Exhibit 10.11
SECURITIES TRANSFER AGREEMENT
This Securities Transfer Agreement (this “Agreement”) is entered into as of July [__], 2026 by and between Mercator Investor Holdings, LLC (the “Transferor”) and Clear Street LLC (the “Transferee””).
RECITALS
WHEREAS, the Transferor desires to sell 200,000 Class B Ordinary shares, $0.0001 par value per share (the “Shares”) of Mercator Acquisition Corp. (the “Company”) to the Transferee in connection with the Company’s initial public offering (“IPO”) of units of the Company.
NOW, THEREFORE, the parties hereto, for good and valuable consideration which each party acknowledges the receipt of, hereby agree as follows:
1. Transfer of the Securities.
For the sum of $0.003 per Class B Ordinary share, the Transferor hereby agrees to sell the Shares to the Transferee immediately prior to effectiveness of the Company’s registration statement in connection with the IPO. The Shares shall be subject to the transfer restrictions applicable to such Shares contained in the letter agreement entered into by the Company, the Transferor and the Company’s officers and directors in connection with the IPO.
2. Representations and Warranties of the Transferor.
The Transferor represents and warrants that it has full legal capacity and authority to enter into the Agreement and to transfer the Shares to the Transferee hereunder, and is not bound by any agreement, instrument or governmental order prohibiting such transfer. The Transferor also represents that it is transferring such interests free and clear of all liens and encumbrances other than those created by the terms of the Company’s organizational documents or imposed by applicable federal and state securities laws.
3. Representations and Warranties of the Transferee.

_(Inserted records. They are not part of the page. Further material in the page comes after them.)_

-- ==== Sys2Proof/Machine/Attn.lean ====
section
/-!
DEFINITION. Attention and the KV cache (08): KV pages and their maps, ATTN, invalidation, sweeps and scans; the residue
mismatch row (04 R139).
-/
namespace Sys2Proof.Machine

open Sys2Proof

/-! ### Map entries (R251, R254, R255) -/

def kvValid (e : Nat) : Bool := bitOf e 0
def kvWritable (e : Nat) : Bool := bitOf e 1
def kvLoc (e : Nat) : Nat := fld e 6 2
def kvSize (e : Nat) : Nat := fld e 8 4
def kvPart (e : Nat) : Nat := fld e 15 3
def kvHd (e : Nat) : Nat := fld e 18 2
def kvFmt (e : Nat) : Nat := fld e 20 4
def kvFirst (e : Nat) : Nat := fld e 30 24
def kvFill (e : Nat) : Nat := fld e 54 15
def kvLastUse (e : Nat) : Nat := fld e 69 16
def kvWhere (e : Nat) : Nat := fld e 85 31
def kvGen (e : Nat) : Nat := fld e 116 12
def kvReserved (e : Nat) : Bool := fld e 2 4 ≠ 0 || fld e 12 3 ≠ 0 || fld e 24 6 ≠ 0

/-- Bytes of a page (R251). -/
def kvBytes (e : Nat) : Nat := 4096 * 2 ^ kvSize e
/-- Elements of a head by its code. -/
def hdOf (c : Nat) : Nat := 64 * 2 ^ c

/-- Number of an entry, from a handle's die and index. -/
def kvKey (handle : Nat) : Nat := handle % 2 ^ 20
def kvHandleGen (handle : Nat) : Nat := fld handle 20 12

/-- The present moment in units of last_use. -/
def State.kvNow (s : State) : Nat := fld s.now 24 16

/-! ### Translation (R257, R258) -/

/-- Put an entry in its die's cache; a full cache loses an entry that the spec does not name (log 1). -/
def State.kvCache (s : State) (key e : Nat) : State :=
  let mine := s.kvTlb.only (fun k _ => decide (k / 2 ^ 19 = key / 2 ^ 19))
  if mine.length < 16384 then s.setKvTlb (s.kvTlb.put key e)
  else
    let (r, s) := s.drawNat
    match mine[r % 16384]? with
    | some (k, _) => s.setKvTlb ((s.kvTlb.del k).put key e)
    | none => s.setKvTlb (s.kvTlb.put key e)

/-- The entry an ATTN on core n of partition p uses. Between a change and its invalidation it is the cached or the new
one. -/
def State.kvXlate (s : State) (n p key : Nat) : Nat × State :=
  let cur := s.kvMaps.getD key 0
  match s.kvTlb.find key with
  | some e =>
    if e = cur then (e, s)
    else
      let (b, s) := s.drawBool
      (if b then e else cur, s)
  | none =>
    let s := ((s.kvCache key cur).odInc 0x2260 7 1).bumpCore n 0x0E 1
    (cur, s.bumpDie (key / 2 ^ 19) 0x4B (some p) 1)

/-- Write module-written fields of an entry, in the map and where it is cached. -/
def State.kvUpdate (s : State) (key : Nat) (f : Nat → Nat) : State :=
  let s := s.setKvMaps (s.kvMaps.put key (f (s.kvMaps.getD key 0)))
  match s.kvTlb.find key with
  | some e => s.setKvTlb (s.kvTlb.put key (f e))
  | none => s

/-! ### ATTN: fields (R260) -/

def atStage (d : Nat) : Nat := fld d 448 24
def atRingM (d : Nat) : Nat := fld d 440 8
def atRingG (d : Nat) : Nat := fld d 432 8 + 1
def atPosHi (d : Nat) : Nat := fld d 408 24
def atPosLo (d : Nat) : Nat := fld d 384 24
def atKvFmt (d : Nat) : Nat := fld d 370 4
def atHdCode (d : Nat) : Nat := fld d 368 2
def atHd (d : Nat) : Nat := hdOf (atHdCode d)
def atParts (d : Nat) : Nat := fld d 360 8 + 1
def atStats (d : Nat) : Nat := fld d 336 24
def atScale (d : Nat) : Nat := fld d 304 32
def atVnew (d : Nat) : Nat := fld d 280 24
def atKnew (d : Nat) : Nat := fld d 256 24
def atChans (d : Nat) : Nat := fld d 240 8
def atWindow (d : Nat) : Nat := fld d 216 24 + 1
def atCtx (d : Nat) : Nat := fld d 192 24
def atQRows (d : Nat) : Nat := fld d 184 8
def atHeads (d : Nat) : Nat := fld d 177 7
def atConv (d : Nat) : Nat := fld d 172 5
def atOutFmt (d : Nat) : Nat := fld d 168 4
def atOut (d : Nat) : Nat := fld d 144 24
def atWindowEn (d : Nat) : Bool := bitOf d 143
def atRing (d : Nat) : Bool := bitOf d 136
def atListLen (d : Nat) : Nat := fld d 120 16 + 1
def atList (d : Nat) : Nat := fld d 96 24
def atAppend (d : Nat) : Bool := bitOf d 95
def atMode (d : Nat) : Nat := fld d 92 3
def atQFmt (d : Nat) : Nat := fld d 88 4
def atQ (d : Nat) : Nat := fld d 64 24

3.1. The Transferee represents and warrants that it is: (i) sophisticated in financial matters and is able to evaluate the risks and benefits of the investment in the Shares and (ii) able to bear the economic risk of its investment in the Shares for an indefinite period of time because the Shares have not been registered under the Securities Act (as defined below) and therefore cannot be sold unless subsequently registered under the Securities Act or an exemption from such registration is available. Transferee is capable of evaluating the merits and risks of its investment in the Company and has the capacity to protect its own interests. Transferee must bear the economic risk of this investment until the Shares are sold pursuant to: (i) an effective registration statement under the Securities Act or (ii) an exemption from registration available with respect to such sale. Transferee is able to bear the economic risks of an investment in the Shares and to afford a complete loss of Transferee’s investment in the Shares.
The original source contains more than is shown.